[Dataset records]
^^^^
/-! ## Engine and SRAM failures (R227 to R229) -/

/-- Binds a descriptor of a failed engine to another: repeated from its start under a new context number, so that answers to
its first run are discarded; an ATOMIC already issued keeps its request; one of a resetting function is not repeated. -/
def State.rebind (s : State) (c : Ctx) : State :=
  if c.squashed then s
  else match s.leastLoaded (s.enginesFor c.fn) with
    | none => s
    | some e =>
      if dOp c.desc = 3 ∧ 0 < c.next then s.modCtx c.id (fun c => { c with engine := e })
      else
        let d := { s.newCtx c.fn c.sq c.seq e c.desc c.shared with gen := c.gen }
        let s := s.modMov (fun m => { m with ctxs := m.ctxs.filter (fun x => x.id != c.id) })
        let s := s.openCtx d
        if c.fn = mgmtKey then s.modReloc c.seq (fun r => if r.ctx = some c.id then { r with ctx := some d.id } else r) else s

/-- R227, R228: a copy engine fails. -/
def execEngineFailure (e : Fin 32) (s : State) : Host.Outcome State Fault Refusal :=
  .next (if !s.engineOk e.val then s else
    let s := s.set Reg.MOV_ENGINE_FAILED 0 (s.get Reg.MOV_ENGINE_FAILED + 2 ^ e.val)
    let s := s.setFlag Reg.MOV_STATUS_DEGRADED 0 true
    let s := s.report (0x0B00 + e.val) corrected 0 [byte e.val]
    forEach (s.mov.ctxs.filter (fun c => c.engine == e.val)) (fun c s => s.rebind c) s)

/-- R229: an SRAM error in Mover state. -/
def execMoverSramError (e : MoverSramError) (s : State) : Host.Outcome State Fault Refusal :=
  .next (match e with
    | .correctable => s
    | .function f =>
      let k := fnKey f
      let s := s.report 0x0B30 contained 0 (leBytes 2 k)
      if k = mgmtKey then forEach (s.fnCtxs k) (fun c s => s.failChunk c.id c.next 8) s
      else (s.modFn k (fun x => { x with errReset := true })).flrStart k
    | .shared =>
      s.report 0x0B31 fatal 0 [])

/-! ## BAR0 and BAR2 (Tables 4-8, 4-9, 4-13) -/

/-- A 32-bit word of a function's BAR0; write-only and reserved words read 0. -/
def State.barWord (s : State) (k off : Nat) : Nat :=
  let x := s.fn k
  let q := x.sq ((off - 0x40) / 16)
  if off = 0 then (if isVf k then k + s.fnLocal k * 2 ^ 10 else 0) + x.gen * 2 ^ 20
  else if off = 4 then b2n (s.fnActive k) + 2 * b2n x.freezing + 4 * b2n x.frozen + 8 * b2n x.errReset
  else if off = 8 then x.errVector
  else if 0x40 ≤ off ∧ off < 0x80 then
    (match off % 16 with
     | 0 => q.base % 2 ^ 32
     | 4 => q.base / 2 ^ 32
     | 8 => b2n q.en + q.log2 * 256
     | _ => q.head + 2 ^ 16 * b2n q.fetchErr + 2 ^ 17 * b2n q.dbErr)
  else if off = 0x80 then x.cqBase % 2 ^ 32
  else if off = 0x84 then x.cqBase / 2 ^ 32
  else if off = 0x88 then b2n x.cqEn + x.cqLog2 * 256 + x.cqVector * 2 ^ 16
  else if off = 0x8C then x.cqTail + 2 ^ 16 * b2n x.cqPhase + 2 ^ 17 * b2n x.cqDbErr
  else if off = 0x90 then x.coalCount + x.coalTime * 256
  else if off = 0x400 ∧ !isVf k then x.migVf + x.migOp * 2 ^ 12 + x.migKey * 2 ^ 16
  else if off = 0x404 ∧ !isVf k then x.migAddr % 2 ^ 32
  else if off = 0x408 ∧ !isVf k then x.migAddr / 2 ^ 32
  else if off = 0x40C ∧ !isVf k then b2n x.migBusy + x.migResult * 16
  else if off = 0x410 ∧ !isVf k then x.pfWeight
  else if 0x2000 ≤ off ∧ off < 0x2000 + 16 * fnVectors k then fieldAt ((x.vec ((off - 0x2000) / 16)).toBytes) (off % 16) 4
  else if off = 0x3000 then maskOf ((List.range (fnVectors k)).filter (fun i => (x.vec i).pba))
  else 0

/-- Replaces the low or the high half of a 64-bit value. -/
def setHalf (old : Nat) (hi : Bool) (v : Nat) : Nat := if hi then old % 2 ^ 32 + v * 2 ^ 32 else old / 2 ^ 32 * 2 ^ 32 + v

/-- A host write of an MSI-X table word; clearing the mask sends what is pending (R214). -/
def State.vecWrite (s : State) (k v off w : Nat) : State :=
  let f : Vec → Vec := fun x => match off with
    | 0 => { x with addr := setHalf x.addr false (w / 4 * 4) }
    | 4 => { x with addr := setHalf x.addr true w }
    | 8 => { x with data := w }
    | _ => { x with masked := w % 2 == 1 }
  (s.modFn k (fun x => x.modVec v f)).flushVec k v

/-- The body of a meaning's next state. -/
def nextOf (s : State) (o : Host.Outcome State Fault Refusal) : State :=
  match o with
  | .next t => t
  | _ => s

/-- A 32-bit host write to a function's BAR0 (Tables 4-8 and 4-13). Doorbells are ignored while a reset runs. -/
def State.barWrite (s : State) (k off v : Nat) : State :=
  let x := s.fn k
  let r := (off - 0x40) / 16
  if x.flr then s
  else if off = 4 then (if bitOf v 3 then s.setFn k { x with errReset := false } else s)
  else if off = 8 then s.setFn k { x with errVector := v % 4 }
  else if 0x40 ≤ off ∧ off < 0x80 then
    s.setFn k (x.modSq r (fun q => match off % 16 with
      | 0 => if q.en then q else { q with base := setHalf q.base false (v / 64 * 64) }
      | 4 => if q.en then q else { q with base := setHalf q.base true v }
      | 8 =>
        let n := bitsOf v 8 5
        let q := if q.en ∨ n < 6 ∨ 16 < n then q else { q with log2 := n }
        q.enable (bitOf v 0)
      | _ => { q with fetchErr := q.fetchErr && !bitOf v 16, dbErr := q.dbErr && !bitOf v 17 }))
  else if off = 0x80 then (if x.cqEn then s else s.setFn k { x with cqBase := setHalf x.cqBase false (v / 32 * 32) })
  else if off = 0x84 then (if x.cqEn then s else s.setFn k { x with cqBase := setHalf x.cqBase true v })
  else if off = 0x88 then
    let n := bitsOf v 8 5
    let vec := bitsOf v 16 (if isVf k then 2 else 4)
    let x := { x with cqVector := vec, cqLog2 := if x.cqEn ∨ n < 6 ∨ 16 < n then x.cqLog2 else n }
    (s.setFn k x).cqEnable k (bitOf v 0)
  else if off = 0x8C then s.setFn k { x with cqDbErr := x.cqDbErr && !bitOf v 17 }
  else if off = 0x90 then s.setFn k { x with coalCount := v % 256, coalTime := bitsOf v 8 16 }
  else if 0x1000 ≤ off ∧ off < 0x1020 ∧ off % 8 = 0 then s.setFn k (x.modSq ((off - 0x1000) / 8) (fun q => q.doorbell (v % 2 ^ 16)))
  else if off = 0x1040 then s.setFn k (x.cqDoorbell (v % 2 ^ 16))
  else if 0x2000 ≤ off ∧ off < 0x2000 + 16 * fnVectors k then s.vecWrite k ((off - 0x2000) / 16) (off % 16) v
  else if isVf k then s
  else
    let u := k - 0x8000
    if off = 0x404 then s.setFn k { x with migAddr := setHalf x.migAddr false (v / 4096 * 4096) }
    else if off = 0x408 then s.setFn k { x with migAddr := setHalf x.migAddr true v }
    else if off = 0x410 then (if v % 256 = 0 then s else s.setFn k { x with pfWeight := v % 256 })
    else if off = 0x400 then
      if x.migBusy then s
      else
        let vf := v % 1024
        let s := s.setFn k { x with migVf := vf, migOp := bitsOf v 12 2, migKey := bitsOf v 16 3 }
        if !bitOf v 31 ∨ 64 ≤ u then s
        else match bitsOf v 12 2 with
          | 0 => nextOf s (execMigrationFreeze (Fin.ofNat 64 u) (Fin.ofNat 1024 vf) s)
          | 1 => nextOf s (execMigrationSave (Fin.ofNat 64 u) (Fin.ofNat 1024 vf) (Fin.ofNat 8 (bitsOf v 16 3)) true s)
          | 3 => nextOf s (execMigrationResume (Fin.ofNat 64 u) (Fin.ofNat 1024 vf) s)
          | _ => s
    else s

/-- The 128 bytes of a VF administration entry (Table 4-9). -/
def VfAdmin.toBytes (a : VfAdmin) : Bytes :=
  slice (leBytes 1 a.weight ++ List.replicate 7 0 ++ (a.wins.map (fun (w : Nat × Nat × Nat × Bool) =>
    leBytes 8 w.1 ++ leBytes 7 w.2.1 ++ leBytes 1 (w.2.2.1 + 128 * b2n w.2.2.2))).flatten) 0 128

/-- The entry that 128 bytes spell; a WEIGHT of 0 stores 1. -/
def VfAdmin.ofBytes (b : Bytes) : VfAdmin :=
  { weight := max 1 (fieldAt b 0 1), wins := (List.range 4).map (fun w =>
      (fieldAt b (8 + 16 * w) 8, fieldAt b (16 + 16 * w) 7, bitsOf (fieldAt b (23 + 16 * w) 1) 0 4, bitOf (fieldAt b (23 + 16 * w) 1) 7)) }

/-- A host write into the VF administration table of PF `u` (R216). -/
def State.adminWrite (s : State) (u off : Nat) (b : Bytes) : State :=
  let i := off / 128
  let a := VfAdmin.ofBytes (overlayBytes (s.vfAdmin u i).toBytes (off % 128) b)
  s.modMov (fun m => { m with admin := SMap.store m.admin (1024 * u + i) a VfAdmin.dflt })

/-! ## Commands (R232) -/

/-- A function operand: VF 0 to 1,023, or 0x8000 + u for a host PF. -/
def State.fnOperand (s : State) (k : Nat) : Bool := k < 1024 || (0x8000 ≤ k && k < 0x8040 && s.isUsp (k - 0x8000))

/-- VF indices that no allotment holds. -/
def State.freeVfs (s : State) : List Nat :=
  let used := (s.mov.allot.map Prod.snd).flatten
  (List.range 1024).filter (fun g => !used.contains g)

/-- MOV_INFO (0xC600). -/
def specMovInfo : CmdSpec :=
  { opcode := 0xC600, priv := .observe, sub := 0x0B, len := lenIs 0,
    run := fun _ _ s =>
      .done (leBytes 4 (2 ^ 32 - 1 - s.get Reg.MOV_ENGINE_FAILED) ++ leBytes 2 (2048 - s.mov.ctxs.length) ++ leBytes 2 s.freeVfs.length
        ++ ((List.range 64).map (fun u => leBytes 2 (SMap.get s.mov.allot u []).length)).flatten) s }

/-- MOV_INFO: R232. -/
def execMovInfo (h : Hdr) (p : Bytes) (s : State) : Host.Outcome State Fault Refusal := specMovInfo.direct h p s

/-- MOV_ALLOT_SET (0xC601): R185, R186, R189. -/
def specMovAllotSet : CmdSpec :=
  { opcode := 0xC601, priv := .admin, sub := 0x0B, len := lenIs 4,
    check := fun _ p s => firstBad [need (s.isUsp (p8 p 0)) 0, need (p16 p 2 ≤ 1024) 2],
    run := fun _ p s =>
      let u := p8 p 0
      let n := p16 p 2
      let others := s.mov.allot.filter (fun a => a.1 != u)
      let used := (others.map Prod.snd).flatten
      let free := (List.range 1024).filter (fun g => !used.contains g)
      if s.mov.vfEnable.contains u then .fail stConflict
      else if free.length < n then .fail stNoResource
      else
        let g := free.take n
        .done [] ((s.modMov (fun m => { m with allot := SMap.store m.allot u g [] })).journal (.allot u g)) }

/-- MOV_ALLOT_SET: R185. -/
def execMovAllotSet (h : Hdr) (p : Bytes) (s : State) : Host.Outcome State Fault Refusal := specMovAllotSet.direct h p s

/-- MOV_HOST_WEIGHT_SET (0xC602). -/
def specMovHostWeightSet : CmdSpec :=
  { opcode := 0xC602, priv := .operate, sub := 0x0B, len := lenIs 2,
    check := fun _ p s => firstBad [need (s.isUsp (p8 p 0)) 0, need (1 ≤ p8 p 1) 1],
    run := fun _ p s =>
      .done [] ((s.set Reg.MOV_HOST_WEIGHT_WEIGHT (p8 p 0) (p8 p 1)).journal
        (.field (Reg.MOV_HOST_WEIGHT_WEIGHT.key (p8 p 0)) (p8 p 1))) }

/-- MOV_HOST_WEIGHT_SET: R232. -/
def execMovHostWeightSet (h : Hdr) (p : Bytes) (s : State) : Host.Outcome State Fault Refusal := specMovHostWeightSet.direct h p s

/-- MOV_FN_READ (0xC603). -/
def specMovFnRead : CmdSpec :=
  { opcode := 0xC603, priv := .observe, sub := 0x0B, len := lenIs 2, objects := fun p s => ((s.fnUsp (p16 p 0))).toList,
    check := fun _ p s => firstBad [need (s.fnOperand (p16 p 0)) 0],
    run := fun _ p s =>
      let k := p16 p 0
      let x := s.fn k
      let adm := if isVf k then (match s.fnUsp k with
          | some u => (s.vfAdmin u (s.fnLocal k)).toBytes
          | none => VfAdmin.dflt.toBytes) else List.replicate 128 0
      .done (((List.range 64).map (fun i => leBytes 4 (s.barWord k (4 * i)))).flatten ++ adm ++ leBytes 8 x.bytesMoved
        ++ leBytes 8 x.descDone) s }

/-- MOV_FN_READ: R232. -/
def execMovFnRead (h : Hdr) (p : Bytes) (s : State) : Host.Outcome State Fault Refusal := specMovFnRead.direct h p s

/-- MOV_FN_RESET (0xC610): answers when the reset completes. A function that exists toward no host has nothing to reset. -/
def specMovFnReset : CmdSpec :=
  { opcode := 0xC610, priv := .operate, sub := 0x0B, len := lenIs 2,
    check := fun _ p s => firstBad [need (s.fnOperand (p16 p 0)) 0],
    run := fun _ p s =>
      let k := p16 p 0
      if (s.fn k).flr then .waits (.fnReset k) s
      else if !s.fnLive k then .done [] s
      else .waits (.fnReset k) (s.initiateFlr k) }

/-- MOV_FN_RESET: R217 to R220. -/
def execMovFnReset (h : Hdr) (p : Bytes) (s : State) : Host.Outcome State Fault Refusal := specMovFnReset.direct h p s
^^^^
Retype exactly the lines of the data above that fall between the line with "x with masked" and the line with "if x.flr then s", inclusive, and add nothing.

Problem solution:
    | _ => { x with masked := w % 2 == 1 }
  (s.modFn k (fun x => x.modVec v f)).flushVec k v

/-- The body of a meaning's next state. -/
def nextOf (s : State) (o : Host.Outcome State Fault Refusal) : State :=
  match o with
  | .next t => t
  | _ => s

/-- A 32-bit host write to a function's BAR0 (Tables 4-8 and 4-13). Doorbells are ignored while a reset runs. -/
def State.barWrite (s : State) (k off v : Nat) : State :=
  let x := s.fn k
  let r := (off - 0x40) / 16
  if x.flr then s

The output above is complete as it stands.